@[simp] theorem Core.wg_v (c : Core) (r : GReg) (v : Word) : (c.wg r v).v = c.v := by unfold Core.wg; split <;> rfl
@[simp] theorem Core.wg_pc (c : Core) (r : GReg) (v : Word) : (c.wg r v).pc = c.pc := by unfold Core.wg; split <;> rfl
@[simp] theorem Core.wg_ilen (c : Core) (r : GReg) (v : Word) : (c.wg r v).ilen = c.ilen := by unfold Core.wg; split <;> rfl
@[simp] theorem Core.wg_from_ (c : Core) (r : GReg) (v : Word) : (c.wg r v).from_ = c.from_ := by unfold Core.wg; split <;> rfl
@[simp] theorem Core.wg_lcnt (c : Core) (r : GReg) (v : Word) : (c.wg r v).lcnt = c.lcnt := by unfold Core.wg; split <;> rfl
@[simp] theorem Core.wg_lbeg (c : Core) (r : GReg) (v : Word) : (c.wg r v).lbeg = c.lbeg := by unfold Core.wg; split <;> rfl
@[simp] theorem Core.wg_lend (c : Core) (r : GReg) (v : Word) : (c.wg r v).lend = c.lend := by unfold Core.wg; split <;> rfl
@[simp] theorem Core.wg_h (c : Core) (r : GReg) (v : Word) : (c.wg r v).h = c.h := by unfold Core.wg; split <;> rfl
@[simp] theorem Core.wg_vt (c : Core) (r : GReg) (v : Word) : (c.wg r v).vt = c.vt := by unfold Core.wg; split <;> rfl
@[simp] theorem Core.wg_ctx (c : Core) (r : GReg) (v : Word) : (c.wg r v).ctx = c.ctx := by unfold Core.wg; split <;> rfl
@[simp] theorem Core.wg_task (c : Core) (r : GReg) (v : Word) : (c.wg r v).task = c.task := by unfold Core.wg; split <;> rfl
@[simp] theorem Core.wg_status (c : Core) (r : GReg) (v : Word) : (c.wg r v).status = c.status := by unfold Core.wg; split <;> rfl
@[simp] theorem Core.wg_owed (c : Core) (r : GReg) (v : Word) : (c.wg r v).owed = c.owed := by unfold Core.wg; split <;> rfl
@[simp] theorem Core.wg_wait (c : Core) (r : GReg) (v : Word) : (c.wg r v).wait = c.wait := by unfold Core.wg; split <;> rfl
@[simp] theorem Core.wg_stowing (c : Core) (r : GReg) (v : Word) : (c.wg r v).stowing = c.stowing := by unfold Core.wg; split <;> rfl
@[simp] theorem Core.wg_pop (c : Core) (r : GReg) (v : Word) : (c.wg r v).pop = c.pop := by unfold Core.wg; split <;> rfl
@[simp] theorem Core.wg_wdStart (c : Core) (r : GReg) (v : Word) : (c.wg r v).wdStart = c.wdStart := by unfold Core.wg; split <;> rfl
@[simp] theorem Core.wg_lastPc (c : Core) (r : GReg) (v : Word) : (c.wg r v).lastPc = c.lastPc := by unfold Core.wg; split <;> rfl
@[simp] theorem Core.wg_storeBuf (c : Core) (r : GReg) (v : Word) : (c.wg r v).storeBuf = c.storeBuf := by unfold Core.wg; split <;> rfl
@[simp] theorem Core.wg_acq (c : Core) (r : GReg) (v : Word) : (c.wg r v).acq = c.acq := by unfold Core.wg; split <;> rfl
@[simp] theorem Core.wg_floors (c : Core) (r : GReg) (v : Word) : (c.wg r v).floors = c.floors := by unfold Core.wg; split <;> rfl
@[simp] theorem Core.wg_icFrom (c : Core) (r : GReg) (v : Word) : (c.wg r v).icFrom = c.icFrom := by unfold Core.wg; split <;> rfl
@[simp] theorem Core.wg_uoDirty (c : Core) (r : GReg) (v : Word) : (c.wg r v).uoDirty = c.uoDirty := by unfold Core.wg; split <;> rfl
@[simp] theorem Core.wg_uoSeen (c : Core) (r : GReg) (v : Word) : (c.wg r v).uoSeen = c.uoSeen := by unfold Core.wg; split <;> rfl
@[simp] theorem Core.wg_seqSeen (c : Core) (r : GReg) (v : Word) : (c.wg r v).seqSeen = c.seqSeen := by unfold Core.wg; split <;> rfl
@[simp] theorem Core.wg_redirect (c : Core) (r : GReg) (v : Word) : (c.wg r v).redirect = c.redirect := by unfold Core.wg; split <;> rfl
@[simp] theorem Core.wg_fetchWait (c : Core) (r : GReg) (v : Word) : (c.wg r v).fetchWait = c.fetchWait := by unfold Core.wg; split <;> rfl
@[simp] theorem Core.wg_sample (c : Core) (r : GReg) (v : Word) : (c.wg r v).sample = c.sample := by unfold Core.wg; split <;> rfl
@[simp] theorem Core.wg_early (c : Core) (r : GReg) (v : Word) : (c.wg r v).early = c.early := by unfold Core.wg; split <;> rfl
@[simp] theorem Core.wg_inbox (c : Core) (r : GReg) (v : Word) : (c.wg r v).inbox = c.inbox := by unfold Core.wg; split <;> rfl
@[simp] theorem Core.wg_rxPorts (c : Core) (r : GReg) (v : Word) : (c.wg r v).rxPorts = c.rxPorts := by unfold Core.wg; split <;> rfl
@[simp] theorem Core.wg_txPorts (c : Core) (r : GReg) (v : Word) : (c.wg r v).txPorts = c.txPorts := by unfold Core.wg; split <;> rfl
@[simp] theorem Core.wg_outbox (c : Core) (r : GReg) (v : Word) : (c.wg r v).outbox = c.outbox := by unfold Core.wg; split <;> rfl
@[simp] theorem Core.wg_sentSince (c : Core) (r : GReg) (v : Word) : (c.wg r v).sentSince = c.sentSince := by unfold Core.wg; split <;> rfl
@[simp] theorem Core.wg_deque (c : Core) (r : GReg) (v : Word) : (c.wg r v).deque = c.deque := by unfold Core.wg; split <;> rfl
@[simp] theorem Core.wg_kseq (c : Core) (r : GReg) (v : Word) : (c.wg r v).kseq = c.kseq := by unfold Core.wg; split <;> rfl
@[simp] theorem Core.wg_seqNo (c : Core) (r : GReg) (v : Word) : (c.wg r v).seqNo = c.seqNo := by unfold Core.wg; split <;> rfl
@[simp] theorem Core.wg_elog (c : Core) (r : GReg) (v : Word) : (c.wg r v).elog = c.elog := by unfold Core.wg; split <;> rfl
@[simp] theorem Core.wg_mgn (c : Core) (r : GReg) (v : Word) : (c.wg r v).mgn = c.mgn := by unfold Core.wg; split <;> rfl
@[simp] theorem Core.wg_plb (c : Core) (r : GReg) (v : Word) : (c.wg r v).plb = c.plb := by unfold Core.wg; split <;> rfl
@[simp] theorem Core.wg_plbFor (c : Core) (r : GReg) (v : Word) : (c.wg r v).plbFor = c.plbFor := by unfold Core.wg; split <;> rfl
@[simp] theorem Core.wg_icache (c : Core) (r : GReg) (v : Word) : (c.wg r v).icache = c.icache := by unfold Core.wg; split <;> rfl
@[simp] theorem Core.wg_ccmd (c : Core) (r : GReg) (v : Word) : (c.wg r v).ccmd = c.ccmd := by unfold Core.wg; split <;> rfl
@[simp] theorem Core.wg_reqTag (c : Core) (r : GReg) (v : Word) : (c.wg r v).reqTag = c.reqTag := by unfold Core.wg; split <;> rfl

--

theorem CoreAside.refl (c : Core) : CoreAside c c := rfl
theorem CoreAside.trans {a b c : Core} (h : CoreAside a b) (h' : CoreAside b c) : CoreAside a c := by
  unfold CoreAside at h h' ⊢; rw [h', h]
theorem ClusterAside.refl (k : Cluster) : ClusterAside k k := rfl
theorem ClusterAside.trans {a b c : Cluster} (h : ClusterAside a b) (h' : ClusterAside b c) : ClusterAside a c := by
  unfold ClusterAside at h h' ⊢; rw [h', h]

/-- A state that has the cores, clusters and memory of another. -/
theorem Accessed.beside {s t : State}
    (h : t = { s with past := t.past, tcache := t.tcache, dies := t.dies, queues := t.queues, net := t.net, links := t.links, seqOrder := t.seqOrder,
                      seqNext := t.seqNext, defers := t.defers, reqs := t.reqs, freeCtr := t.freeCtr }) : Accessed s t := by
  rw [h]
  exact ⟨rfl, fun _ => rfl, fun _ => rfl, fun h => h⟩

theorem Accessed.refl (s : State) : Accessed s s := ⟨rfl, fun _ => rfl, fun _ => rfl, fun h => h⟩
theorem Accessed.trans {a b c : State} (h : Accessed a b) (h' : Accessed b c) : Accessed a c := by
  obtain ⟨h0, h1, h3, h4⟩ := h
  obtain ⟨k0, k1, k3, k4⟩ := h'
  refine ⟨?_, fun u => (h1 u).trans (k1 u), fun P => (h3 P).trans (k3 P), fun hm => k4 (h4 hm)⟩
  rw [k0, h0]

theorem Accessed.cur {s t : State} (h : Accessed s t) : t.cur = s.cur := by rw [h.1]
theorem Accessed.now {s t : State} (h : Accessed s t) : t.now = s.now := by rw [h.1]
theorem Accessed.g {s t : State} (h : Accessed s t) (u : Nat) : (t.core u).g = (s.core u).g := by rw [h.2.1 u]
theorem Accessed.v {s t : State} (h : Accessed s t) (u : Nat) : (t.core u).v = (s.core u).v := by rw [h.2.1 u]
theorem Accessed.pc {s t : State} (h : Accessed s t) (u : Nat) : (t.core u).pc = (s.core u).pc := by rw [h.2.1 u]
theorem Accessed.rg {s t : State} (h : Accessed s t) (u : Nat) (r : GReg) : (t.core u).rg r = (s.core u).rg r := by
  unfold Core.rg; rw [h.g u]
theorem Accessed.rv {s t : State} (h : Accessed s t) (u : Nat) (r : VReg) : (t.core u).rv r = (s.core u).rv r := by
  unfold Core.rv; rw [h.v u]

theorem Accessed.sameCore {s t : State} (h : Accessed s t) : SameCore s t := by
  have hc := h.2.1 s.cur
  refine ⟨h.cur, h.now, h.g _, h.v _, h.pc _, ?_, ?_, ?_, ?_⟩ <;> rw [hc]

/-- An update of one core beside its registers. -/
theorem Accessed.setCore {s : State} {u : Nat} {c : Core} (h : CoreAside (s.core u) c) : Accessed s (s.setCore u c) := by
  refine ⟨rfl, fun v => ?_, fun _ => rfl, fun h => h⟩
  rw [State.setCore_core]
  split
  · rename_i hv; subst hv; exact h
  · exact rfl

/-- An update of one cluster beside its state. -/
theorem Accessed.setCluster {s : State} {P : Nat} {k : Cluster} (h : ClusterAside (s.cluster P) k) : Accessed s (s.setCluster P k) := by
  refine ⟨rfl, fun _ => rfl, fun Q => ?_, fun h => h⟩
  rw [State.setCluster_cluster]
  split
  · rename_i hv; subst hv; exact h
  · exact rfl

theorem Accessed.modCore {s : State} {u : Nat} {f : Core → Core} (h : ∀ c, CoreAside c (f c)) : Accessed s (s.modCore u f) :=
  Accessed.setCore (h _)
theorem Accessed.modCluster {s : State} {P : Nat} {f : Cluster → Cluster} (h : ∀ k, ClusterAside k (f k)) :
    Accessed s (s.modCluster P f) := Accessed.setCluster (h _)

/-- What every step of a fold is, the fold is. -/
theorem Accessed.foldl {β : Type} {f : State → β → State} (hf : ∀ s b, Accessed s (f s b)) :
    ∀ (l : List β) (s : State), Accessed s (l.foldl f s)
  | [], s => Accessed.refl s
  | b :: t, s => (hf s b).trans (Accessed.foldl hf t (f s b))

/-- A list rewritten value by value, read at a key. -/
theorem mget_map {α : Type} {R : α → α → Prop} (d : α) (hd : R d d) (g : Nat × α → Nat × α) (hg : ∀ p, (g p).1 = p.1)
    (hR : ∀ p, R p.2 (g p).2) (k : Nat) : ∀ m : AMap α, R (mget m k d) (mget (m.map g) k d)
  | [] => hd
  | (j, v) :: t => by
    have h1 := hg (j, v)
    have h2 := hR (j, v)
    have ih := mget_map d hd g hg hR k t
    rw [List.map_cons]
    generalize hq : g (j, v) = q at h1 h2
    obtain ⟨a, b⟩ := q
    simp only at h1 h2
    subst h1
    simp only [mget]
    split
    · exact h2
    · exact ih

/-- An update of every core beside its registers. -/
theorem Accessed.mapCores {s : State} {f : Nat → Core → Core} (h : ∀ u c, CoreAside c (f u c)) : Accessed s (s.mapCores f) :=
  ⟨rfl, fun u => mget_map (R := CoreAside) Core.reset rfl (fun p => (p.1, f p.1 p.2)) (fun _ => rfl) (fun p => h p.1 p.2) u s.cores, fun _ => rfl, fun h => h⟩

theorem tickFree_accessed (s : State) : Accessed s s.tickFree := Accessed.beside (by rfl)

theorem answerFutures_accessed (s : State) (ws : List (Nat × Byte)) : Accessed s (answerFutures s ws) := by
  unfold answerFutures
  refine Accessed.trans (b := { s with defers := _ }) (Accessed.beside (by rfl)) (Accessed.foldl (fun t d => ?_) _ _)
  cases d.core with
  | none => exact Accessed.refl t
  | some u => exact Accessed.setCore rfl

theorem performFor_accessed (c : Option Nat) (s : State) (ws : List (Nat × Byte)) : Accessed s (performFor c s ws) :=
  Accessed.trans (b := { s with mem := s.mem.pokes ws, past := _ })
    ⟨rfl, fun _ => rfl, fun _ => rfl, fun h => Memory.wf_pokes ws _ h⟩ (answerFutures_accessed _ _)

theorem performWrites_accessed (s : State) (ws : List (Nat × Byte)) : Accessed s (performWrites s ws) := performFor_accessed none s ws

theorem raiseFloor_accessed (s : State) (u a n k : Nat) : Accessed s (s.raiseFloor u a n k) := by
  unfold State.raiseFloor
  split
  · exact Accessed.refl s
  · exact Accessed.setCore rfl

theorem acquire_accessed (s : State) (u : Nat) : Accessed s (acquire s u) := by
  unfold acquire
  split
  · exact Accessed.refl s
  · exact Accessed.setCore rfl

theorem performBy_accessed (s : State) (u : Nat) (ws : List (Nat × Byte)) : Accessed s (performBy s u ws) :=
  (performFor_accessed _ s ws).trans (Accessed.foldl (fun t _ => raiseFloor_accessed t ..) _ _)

● Assigned task:
Look through the data above for the word "update". Report each line where it occurs.

● Reply to the exercise:
/-- An update of one core beside its registers. -/
/-- An update of one cluster beside its state. -/
/-- An update of every core beside its registers. -/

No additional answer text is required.